Search the data below for the word "based" and copy each line that holds it.

(Collected data entries)
╔══
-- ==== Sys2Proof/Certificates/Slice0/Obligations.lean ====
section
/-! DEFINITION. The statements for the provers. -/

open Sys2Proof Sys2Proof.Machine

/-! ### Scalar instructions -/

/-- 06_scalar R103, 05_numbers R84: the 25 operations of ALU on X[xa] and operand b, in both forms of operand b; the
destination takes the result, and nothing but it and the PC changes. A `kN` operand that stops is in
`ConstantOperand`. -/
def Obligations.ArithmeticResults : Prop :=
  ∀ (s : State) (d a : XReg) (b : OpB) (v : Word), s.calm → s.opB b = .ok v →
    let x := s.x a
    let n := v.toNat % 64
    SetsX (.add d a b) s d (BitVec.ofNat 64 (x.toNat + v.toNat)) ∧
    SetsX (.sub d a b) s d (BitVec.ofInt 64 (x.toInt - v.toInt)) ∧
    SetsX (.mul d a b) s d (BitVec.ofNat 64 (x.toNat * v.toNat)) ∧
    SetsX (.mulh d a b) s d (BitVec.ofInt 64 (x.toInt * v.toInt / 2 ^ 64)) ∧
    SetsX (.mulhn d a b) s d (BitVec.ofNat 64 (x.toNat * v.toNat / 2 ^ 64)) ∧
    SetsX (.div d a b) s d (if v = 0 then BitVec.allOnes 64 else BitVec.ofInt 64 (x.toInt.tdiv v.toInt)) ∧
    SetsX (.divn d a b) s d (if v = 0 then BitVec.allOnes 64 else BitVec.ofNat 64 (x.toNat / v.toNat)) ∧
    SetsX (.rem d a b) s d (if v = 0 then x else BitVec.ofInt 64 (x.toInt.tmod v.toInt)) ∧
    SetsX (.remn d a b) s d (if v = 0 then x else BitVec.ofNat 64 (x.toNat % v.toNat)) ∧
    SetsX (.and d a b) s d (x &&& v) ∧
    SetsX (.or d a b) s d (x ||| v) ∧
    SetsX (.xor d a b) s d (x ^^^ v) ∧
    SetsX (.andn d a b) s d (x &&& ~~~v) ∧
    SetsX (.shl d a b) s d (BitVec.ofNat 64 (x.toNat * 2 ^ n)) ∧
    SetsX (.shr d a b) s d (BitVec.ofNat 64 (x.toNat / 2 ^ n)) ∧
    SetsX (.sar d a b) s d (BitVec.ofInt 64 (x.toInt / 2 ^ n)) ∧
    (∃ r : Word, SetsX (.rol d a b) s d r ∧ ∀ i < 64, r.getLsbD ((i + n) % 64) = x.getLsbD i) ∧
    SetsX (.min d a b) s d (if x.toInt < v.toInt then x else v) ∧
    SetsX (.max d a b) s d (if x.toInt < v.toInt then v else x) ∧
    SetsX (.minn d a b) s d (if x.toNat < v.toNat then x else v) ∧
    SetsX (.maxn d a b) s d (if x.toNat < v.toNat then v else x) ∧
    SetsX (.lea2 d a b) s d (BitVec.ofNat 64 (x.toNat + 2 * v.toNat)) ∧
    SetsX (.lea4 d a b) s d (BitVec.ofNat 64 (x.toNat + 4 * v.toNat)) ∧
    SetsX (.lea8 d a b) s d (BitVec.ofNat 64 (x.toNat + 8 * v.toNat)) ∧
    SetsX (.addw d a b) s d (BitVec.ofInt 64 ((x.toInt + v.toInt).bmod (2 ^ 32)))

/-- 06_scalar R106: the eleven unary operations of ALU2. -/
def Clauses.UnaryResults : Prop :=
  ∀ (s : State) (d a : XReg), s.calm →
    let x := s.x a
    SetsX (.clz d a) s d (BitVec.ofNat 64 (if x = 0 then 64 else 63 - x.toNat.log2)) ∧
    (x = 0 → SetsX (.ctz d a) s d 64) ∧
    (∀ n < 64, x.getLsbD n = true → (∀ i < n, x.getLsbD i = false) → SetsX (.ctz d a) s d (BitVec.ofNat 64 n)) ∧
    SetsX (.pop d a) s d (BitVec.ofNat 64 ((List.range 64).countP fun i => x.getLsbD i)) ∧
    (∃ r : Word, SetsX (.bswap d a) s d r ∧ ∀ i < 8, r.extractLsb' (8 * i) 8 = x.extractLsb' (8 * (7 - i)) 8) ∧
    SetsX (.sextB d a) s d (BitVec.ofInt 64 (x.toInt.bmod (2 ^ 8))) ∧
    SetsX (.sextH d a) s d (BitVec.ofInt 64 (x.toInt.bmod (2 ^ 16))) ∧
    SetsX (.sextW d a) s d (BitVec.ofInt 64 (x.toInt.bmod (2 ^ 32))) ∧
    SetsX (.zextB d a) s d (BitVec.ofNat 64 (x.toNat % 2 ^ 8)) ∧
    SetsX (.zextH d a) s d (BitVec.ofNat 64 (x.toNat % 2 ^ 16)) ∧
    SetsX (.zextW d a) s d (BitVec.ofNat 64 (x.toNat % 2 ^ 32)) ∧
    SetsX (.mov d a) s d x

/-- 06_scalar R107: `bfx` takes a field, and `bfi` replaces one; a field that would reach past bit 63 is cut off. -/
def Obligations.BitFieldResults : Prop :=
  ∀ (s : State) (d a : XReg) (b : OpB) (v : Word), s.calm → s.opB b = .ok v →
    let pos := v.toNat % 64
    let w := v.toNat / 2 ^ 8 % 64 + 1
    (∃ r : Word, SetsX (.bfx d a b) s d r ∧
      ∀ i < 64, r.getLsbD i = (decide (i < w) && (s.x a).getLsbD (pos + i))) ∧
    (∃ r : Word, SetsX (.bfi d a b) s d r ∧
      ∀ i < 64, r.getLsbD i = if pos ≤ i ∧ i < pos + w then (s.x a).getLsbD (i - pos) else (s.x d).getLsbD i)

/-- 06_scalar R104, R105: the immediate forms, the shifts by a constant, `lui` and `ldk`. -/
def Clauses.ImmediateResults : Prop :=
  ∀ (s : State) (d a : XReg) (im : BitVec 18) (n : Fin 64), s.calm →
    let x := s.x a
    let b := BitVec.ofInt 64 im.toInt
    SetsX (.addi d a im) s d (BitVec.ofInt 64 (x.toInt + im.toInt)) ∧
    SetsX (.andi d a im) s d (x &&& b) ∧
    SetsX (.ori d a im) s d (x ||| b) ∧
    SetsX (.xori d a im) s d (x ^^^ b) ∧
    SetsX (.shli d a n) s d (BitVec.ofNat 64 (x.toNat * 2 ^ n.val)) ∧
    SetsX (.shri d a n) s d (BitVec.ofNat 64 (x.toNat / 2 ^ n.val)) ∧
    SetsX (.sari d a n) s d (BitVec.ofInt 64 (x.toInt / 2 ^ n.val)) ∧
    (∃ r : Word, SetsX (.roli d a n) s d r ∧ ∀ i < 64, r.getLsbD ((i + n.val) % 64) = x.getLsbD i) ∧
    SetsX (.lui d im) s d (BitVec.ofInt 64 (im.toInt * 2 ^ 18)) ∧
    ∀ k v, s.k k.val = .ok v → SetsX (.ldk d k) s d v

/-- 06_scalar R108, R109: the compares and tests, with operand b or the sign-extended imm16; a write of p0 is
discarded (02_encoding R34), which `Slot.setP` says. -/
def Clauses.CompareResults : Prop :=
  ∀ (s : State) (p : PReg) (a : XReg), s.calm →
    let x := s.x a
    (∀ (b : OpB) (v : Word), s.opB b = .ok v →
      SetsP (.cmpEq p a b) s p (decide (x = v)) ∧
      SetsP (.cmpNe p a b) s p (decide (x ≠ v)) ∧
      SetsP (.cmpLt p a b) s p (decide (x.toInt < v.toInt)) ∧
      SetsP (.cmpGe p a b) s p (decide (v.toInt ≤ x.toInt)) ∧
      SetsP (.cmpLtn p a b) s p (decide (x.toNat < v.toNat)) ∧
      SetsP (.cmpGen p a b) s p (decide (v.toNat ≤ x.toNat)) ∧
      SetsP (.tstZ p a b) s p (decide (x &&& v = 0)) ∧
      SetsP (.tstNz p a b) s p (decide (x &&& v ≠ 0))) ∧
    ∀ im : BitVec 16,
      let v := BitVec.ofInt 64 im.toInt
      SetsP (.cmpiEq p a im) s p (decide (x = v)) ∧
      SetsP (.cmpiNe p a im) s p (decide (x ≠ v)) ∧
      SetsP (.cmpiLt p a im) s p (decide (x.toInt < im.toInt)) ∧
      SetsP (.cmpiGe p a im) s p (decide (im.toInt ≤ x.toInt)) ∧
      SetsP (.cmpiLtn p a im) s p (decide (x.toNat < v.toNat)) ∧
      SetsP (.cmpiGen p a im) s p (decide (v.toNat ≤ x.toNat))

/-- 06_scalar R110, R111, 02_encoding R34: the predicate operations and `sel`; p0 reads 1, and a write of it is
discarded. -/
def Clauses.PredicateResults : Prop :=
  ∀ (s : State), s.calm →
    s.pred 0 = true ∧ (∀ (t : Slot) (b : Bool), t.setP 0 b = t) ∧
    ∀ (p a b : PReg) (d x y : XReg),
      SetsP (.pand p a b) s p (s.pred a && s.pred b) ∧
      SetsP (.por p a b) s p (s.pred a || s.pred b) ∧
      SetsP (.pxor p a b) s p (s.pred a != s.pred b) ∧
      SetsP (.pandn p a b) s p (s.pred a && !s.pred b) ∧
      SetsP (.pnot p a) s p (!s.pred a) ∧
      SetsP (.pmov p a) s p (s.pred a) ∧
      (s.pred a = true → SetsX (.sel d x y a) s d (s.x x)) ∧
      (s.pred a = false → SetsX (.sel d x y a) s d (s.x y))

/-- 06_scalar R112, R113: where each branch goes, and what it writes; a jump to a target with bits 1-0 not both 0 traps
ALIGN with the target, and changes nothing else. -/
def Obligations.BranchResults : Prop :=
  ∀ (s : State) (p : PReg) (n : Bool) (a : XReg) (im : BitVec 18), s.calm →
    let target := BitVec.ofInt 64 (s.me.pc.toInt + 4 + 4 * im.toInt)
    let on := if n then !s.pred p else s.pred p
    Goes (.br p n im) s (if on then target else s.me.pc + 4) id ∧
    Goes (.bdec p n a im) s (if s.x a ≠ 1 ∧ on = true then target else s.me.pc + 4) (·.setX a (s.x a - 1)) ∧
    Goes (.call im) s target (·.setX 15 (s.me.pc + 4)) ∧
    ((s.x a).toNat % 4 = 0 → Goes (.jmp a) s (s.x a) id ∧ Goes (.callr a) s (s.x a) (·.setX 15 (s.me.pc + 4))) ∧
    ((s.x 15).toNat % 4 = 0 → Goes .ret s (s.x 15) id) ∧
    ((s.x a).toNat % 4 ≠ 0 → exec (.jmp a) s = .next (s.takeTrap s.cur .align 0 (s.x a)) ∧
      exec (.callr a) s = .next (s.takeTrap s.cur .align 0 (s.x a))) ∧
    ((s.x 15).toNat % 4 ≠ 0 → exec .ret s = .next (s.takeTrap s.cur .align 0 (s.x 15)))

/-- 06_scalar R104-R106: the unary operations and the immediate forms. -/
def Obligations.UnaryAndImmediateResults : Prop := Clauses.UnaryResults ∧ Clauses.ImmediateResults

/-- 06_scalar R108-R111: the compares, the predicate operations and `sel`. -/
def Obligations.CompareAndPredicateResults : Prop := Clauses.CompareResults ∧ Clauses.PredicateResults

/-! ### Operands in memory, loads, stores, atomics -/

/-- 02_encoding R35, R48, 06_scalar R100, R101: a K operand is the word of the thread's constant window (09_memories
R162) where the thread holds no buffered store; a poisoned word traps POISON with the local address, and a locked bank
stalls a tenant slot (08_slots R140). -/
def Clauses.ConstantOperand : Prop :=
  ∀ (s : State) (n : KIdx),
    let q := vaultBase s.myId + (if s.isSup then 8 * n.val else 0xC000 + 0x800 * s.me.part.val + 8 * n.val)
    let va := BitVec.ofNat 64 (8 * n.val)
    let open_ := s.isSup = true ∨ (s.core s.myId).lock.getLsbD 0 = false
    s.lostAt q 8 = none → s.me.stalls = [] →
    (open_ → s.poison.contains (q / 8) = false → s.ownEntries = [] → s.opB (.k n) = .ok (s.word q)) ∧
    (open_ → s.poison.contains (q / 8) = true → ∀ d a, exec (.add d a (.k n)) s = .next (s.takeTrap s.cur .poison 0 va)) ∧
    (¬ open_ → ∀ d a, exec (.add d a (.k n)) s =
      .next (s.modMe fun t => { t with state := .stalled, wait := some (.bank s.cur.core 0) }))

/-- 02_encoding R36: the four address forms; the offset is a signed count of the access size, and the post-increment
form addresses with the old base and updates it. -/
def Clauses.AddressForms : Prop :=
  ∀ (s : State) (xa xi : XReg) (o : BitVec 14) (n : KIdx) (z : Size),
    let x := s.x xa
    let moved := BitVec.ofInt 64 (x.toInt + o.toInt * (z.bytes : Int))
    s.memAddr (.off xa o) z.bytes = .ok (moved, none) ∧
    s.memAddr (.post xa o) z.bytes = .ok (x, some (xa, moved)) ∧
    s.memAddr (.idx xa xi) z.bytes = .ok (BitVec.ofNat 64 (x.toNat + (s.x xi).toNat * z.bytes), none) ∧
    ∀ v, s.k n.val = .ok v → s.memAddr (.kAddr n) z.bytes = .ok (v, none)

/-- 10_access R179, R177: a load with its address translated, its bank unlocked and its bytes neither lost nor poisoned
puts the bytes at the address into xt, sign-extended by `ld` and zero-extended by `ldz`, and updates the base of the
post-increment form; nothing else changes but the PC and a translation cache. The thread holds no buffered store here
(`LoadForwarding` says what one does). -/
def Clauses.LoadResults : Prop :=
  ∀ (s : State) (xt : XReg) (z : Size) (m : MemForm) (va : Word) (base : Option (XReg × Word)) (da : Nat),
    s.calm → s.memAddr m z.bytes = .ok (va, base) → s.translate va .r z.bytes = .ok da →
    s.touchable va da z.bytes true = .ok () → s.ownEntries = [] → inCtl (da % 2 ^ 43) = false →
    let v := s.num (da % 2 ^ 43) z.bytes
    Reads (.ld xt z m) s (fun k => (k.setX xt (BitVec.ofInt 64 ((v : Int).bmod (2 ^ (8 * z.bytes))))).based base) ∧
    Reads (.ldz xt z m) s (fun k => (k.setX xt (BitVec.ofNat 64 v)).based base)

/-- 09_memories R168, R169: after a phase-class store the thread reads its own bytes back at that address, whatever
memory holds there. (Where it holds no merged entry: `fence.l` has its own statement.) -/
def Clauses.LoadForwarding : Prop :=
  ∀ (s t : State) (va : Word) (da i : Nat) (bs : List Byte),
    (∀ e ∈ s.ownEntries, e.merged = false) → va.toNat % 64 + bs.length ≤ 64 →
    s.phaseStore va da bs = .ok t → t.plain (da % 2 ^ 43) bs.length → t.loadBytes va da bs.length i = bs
╚══
◆ Response for this exercise
    Reads (.ld xt z m) s (fun k => (k.setX xt (BitVec.ofInt 64 ((v : Int).bmod (2 ^ (8 * z.bytes))))).based base) ∧
    Reads (.ldz xt z m) s (fun k => (k.setX xt (BitVec.ofNat 64 v)).based base)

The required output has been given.